In support of the charges against young John Kerry we have 250 Swift Boat veterans of all political stripes, many of them decorated, who have firsthand knowledge of what they describe. Far, far fewer of those who served with Kerry support him and/or his version of the events. And as for the more damning charges -- that he slandered the troops and nation under oath and confessed to his own crimes -- we have our own eyes and ears. Many of us have watched his Senate testimony and the Dick Cavett debate, and we know what he said.

Moreover, Kerry has never retracted, nor apologized for what he said. He has never explained why he shouldn't have been punished for his self-confessed war atrocities. He has never explained why he trashed his fellow soldiers and why he was integrally involved with a group contemplating assassination. This is a sordid past.
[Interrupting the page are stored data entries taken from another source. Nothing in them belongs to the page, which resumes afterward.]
-- ==== Sys2Proof/Certificates/Slice0/Obligations.lean ====
section
/-! DEFINITION. The statements for the provers, each with the rule it formalises. -/

open Sys2Proof Sys2Proof.Machine

/-! ### Encoding -/

/-- R63: the decoder, for every `op` and every `data`. -/
def Obligations.DecodeIsTheMap : Prop :=
  ∀ (op : Opcode) (d : Data),
    (op = 0x00 → decode (cmdWord op d) = .command (.nop d)) ∧
    (op = 0x01 → decode (cmdWord op d) = .command (.seed d)) ∧
    (op = 0x02 → decode (cmdWord op d) = .command (.read d)) ∧
    (op = 0x03 → decode (cmdWord op d) = .command (.status d)) ∧
    (op.extractLsb' 3 5 = 0b00010#5 →
      ∃ i, decode (cmdWord op d) = .command i ∧ updateOperand i = some ((op.extractLsb' 0 3).toNat + 1, d)) ∧
    (op ≠ 0x00 → op ≠ 0x01 → op ≠ 0x02 → op ≠ 0x03 → op.extractLsb' 3 5 ≠ 0b00010#5 →
      decode (cmdWord op d) = .reserved op)

/-- Decode and encode agree, both ways: no bit of a command word is dropped (R60, R62, R65). -/
def Obligations.DecodeEncode : Prop :=
  (∀ i : Instr, i.WellFormed → decode (encode i) = .command i) ∧
  (∀ (w : CmdWord) (i : Instr), decode w = .command i → encode i = w)

/-- R70: the worked encodings, assembled and compared with the words the spec prints. -/
def Obligations.EncodingExamples : Prop :=
  assemble (.seed 0) = some [0x01_0000000000000000] ∧
  assemble (.updBytes 4 [0x68, 0x65, 0x6C, 0x6C]) = some [0x13_000000006C6C6568] ∧
  assemble (.updBytes 2 [0x6F, 0x0A]) = some [0x11_0000000000000A6F] ∧
  assemble (.updBytes 8 [0x31, 0x32, 0x33, 0x34, 0x35, 0x36, 0x37, 0x38]) = some [0x17_3837363534333231] ∧
  assemble .read = some [0x02_0000000000000000] ∧
  assemble .status = some [0x03_0000000000000000] ∧
  assemble (.cmd 0x18 0x123) = some [0x18_0000000000000123]

/-- Words written out from the encoding of R60 to R62 decode to the commands they stand for. -/
def Obligations.DecodeWords : Prop :=
  decode 0x00_000000000000FFFF = .command (.nop 0xFFFF) ∧
  decode 0x01_DEADBEEFC1D04330 = .command (.seed 0xDEADBEEFC1D04330) ∧
  decode 0x02_0000000000000000 = .command (.read 0) ∧
  decode 0x03_0000000000000000 = .command (.status 0) ∧
  decode 0x10_FFFFFFFFFFFFFF62 = .command (.update1 0xFFFFFFFFFFFFFF62) ∧
  decode 0x17_3837363534333231 = .command (.update8 0x3837363534333231) ∧
  decode 0x04_0000000000000000 = .reserved 0x04 ∧
  decode 0x18_0000000000000123 = .reserved 0x18
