-- ==== Sys2Proof/Laws/PerInstr.lean ====
section
/-! SUPPORT. Facts about every instruction as syntax, one lemma per constructor. -/

namespace Sys2Proof.Laws.EncodedFields

/-- The word of a command holds its opcode and its whole operand, and its opcode is not a reserved one (30_encoding.md
R60, R62). -/
def Statement (i : Instr) : Prop :=
  opField (encode i) = opcodeOf i ∧ dataField (encode i) = i.data ∧ isReserved (opcodeOf i) = false

theorem fields (op : Opcode) (d : Data) : opField (cmdWord op d) = op ∧ dataField (cmdWord op d) = d := by
  constructor <;> ext j hj
  · have h := BitVec.getLsbD_append (x := op) (y := d) (i := 64 + j)
    simp [opField, cmdWord, h, BitVec.getLsbD_eq_getElem hj]
  · have h := BitVec.getLsbD_append (x := op) (y := d) (i := j)
    simp [dataField, cmdWord, h, hj]

theorem nop (data : Data) : Statement (.nop data) := ⟨(fields _ _).1, (fields _ _).2, rfl⟩
theorem seed (data : Data) : Statement (.seed data) := ⟨(fields _ _).1, (fields _ _).2, rfl⟩
theorem read (data : Data) : Statement (.read data) := ⟨(fields _ _).1, (fields _ _).2, rfl⟩
theorem status (data : Data) : Statement (.status data) := ⟨(fields _ _).1, (fields _ _).2, rfl⟩
theorem update1 (data : Data) : Statement (.update1 data) := ⟨(fields _ _).1, (fields _ _).2, rfl⟩
theorem update2 (data : Data) : Statement (.update2 data) := ⟨(fields _ _).1, (fields _ _).2, rfl⟩
theorem update3 (data : Data) : Statement (.update3 data) := ⟨(fields _ _).1, (fields _ _).2, rfl⟩
theorem update4 (data : Data) : Statement (.update4 data) := ⟨(fields _ _).1, (fields _ _).2, rfl⟩
theorem update5 (data : Data) : Statement (.update5 data) := ⟨(fields _ _).1, (fields _ _).2, rfl⟩
theorem update6 (data : Data) : Statement (.update6 data) := ⟨(fields _ _).1, (fields _ _).2, rfl⟩
theorem update7 (data : Data) : Statement (.update7 data) := ⟨(fields _ _).1, (fields _ _).2, rfl⟩
theorem update8 (data : Data) : Statement (.update8 data) := ⟨(fields _ _).1, (fields _ _).2, rfl⟩

end Sys2Proof.Laws.EncodedFields
end

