-- ==== Sys2Proof/Tests/Slice0.lean ====
section
/-! SUPPORT. Tests, their expected values taken from spec/95_test_vectors.md or the rule named, and for every statement
with hypotheses a witness that meets them. -/

namespace Sys2Proof.Tests

open Sys2Proof.Machine

/-- A block after reset, with the given ACC and host events. -/
def block (dp : Datapath) (acc : Word) (pending : List HostEvent) : State :=
  { State.resetOf dp with acc := acc, pending := pending }

/-- A block that has met the reserved opcode 0x18. -/
def failed (acc : Word) (pending : List HostEvent) : State :=
  { State.resetOf .slice8 with acc := acc, err := true, errop := 0x18, pending := pending }

/-- ACC of an outcome that is a next state. -/
def accOf : Host.Outcome State Fault Refusal → Option Word
  | .next s => some s.acc
  | .fault _ => none
  | .refused _ => none

/-- RSP of an outcome that is a next state. -/
def rspOf : Host.Outcome State Fault Refusal → Option Word
  | .next s => s.rsp
  | .fault _ => none
  | .refused _ => none

/-- The error record of an outcome that is a next state. -/
def errOf : Host.Outcome State Fault Refusal → Option (Bool × Opcode)
  | .next s => some (s.err, s.errop)
  | .fault _ => none
  | .refused _ => none

/-- The data word of the examples of 42_update_commands.md. -/
def ramp : Data := 0x0807060504030201

/-! ### Decoding: words written out from 30_encoding.md R60 to R62 (op in bits 71:64) -/

theorem test_decode_nop : decode 0x00_000000000000FFFF = .command (.nop 0xFFFF) := by decide
theorem test_decode_seed : decode 0x01_DEADBEEFC1D04330 = .command (.seed 0xDEADBEEFC1D04330) := by decide
theorem test_decode_read : decode 0x02_0000000000000000 = .command (.read 0) := by decide
theorem test_decode_status : decode 0x03_0000000000000000 = .command (.status 0) := by decide
theorem test_decode_update1 : decode 0x10_0000000000000061 = .command (.update1 0x61) := by decide
theorem test_decode_update2 : decode 0x11_0000000000000A6F = .command (.update2 0x0A6F) := by decide
theorem test_decode_update3 : decode 0x12_00000000006C6568 = .command (.update3 0x6C6568) := by decide
theorem test_decode_update4 : decode 0x13_000000006C6C6568 = .command (.update4 0x6C6C6568) := by decide
theorem test_decode_update5 : decode 0x14_0807060504030201 = .command (.update5 ramp) := by decide
theorem test_decode_update6 : decode 0x15_00000A6F6C6C6568 = .command (.update6 0x0A6F6C6C6568) := by decide
theorem test_decode_update7 : decode 0x16_FF00000000000000 = .command (.update7 0xFF00000000000000) := by
  decide
theorem test_decode_update8 : decode 0x17_3837363534333231 = .command (.update8 0x3837363534333231) := by
  decide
And, contrasted to President Bush, John Kerry has never changed his colors in the last 30 years. He has remained adamantly anti-defense and remains the arrogant elitist he always was.

As to the respective charges against Bush and Kerry, it's undeniable that those against Kerry are far more serious, supported by much stronger evidence and much more relevant to the question of fitness for commander in chief. Yet the Old Media ignores the claims against Kerry and investigates to death the ones against President Bush. The Old Media richly deserves its diminishing fate.